Arelis Gómez, una humilde mujer  residenciada de Barrancas de Orinoco narra la tragedia vivida con su hija de 15 años este lunes 18 de mayo en el Materno de Tucupita.

La adolescente y su madre llegaron en una ambulancia de Barrancas a Delta Amacuro el domingo antes del mediodía, la jovencita no tenía dolores, sin embargo quisieron estar en el centro hospitalario, ya que el bebé venía en posición podálica (de pie) y era seguro que tendría que ser a través de una cesárea como trajera al mundo al niño.

Con mucho esfuerzo se preocuparon por hacerle en clínicas privadas los ecogramas a lo largo del embarazo, no querían correr riesgos. El padre de la mamá adolescente, un señor que a la fecha estaba pescando en los caños para traer el sustento familiar.

Arelis desde este domingo conversaba con las personas de guardia y solo faltaba el obstetra. El especialista vive en San Rafael de Tucupita, solo le asignan 15 litros de gasolina una vez a la semana. Vive distante del materno, sin embargo el domingo no pudo llegar, y este lunes llegó muy temprano.
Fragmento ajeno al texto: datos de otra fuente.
theorem clamp01_nonneg (c : Intensity) : 0 ≤ clamp01 c := by simp [clamp01_eq_max_min]

theorem clamp01_le_one (c : Intensity) : clamp01 c ≤ 1 := by simp [clamp01_eq_max_min]

theorem clamp01_of_nonpos {c : Intensity} (h : c ≤ 0) : clamp01 c = 0 := by
  simp [clamp01_eq_max_min, h]

theorem one_le_clamp01_iff {c : Intensity} : 1 ≤ clamp01 c ↔ 1 ≤ c := by
  simp [clamp01_eq_max_min]

theorem clamp01_of_mem {c : Intensity} (h0 : 0 ≤ c) (h1 : c ≤ 1) : clamp01 c = c := by
  simp [clamp01_eq_max_min, h0, h1]

/-! ### The channel code (R111) -/

/-- The 8 bits of the code hold the truncated product whole. -/
theorem toNat_q8 (c : Intensity) : (q8 c).toNat = ⌊clamp01 c * 255⌋₊ := by
  have hle : ⌊clamp01 c * 255⌋₊ ≤ 255 := by
    calc ⌊clamp01 c * 255⌋₊
      _ ≤ ⌊(1 * 255 : Intensity)⌋₊ := by gcongr; exact clamp01_le_one c
      _ = 255 := by norm_num
  simp [q8, Int.floor_toNat, Nat.mod_eq_of_lt (Nat.lt_succ_of_le hle)]

/-- A code is the one whose unit step holds the clamped product. -/
theorem q8_eq_iff {c : Intensity} {k : Code} :
    q8 c = k ↔ (k.toNat : Intensity) ≤ clamp01 c * 255 ∧ clamp01 c * 255 < (k.toNat : Intensity) + 1 := by
  rw [← BitVec.toNat_inj, toNat_q8, Nat.floor_eq_iff (mul_nonneg (clamp01_nonneg c) (by norm_num))]

theorem q8_mono {c c' : Intensity} (h : c ≤ c') : (q8 c).toNat ≤ (q8 c').toNat := by
  rw [toNat_q8, toNat_q8]
  gcongr
  exact clamp01_mono h

theorem q8_of_nonpos {c : Intensity} (h : c ≤ 0) : q8 c = 0 := by
  simp [q8_eq_iff, clamp01_of_nonpos h]

@[simp] theorem q8_zero : q8 0 = 0 := q8_of_nonpos le_rfl

theorem q8_eq_255_iff {c : Intensity} : q8 c = 255 ↔ 1 ≤ c := by
  have hle := clamp01_le_one c
  have h255 : ((255 : Code).toNat : Intensity) = 255 := rfl
  rw [q8_eq_iff, ← one_le_clamp01_iff, h255]
  constructor
  · rintro ⟨h, -⟩
    linarith
  · intro h
    constructor <;> linarith

/-- Every code is the code of an intensity (R88, R118(e)). -/
@[simp] theorem q8_intensityOfCode (k : Code) : q8 (intensityOfCode k) = k := by
  have hk : (k.toNat : Intensity) ≤ 255 := by exact_mod_cast Nat.le_of_lt_succ k.isLt
  have h0 : 0 ≤ intensityOfCode k := div_nonneg (Nat.cast_nonneg _) (by norm_num)
  have h1 : intensityOfCode k ≤ 1 := div_le_one_of_le₀ hk (by norm_num)
  rw [q8_eq_iff, clamp01_of_mem h0 h1, intensityOfCode, div_mul_cancel₀ _ (by norm_num)]
  exact ⟨le_rfl, lt_add_one _⟩

/-- Settles O7: the code is the unit step that holds the clamped product, and clamping leaves an intensity between 0
and 1 as it is. -/
theorem channelCodeTruncatesTheClampedProduct : Obligations.ChannelCodeTruncatesTheClampedProduct := by
  intro c
  refine ⟨fun h => q8_of_nonpos h.le, fun h => q8_eq_255_iff.mpr h.le, fun h0 h1 => ?between, q8_eq_255_iff,
    ?examples⟩
  case between => simpa [clamp01_of_mem h0 h1] using q8_eq_iff.mp (rfl : q8 c = q8 c)
  case examples => decide +kernel

/-! ### The color word (R110) -/

@[simp] theorem encodeColor_green (c : Color) : (encodeColor c).extractLsb' 24 8 = q8 c.g := packWord_green _ _ _
@[simp] theorem encodeColor_red (c : Color) : (encodeColor c).extractLsb' 16 8 = q8 c.r := packWord_red _ _ _
@[simp] theorem encodeColor_blue (c : Color) : (encodeColor c).extractLsb' 8 8 = q8 c.b := packWord_blue _ _ _
@[simp] theorem encodeColor_lowByte (c : Color) : (encodeColor c).extractLsb' 0 8 = 0 := packWord_lowByte _ _ _

/-- Every word of three codes is the word of a colour (R88). -/
theorem encodeColor_colorOfCodes (r g b : Code) : encodeColor (colorOfCodes r g b) = packWord g r b := by
  simp [encodeColor, colorOfCodes]

/-- R118(e): the words of colours are those whose low byte is zero. -/
theorem lowByte_eq_zero_iff (w : Word) : w.extractLsb' 0 8 = 0 ↔ ∃ c : Color, encodeColor c = w := by
  constructor
  · intro h
    exact ⟨_, (encodeColor_colorOfCodes _ _ _).trans (packWord_extract h)⟩
  · rintro ⟨c, rfl⟩
    exact encodeColor_lowByte c

/-- Settles O6: each byte of the packed word is the code put there. -/
theorem colorWordPacksChannelCodes : Obligations.ColorWordPacksChannelCodes := fun c =>
  ⟨encodeColor_green c, encodeColor_red c, encodeColor_blue c, encodeColor_lowByte c⟩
Atendió otro parto.

Cuando la madre adolescente comenzó el trabajo de parto apenas logra salir un pie del niño y la jovencita es llevada a la emergencia del Razetti, y hacen lo humanamente posible por salvar su vida, porque el bebé no pudo salir por el canal fetal. Apenas si pudo ser ayudada a sacar el niño para poder salvarla.

Arelis Gómez lloraba por la circunstancia que rodeó lo que pudo ser un nacimiento que alegrara a la familia, pero se convirtió en una tragedia, y le tocó a ellos.

Arelis no acusa a nadie, no responsabiliza al médico. Ella reflexiona en voz alta y dice no tuvo combustible en su carro, no pudieron trasladarlo hasta aquí. Aquí no hay un cuarto para los médicos de guardia, de contar con esas cosas otra fuera la historia.

Al momento cuando la humilde mujer daba la información, su hija desconocía que el niño había muerto.

Arelis y su hija se encuentran en un lugar desconocido, sin recursos, con 24 horas de ajetreo y trasnocho, comentaba “ojalá esto no le ocurra a otra persona”. “Gracias a Dios mi hija está viva”.

Recientemente un caso parecido ocurrió en el municipio Aguasay de Monagas, donde murió la parturienta.

Personal de enfermería esperaba en los pasillos para ser retornada a sus hogares. Este es también un personal prioritario, que amerita un transporte.

Arelis Gómez, quiso hacer un llamado como ella misma lo denominó, un llamado de conciencia, a quienes deciden cuáles son los automóviles priorizados, los casos importantes, ¿será que los especialistas que atienden los partos no son prioridad?.

No hay un transporte dedicado a mover a este personal, de sus casas al hospital, que a fin de cuentas es un personal escencial. A quien decide cuántos litros de combustible deben recibir los médicos, es este llamado de conciencia.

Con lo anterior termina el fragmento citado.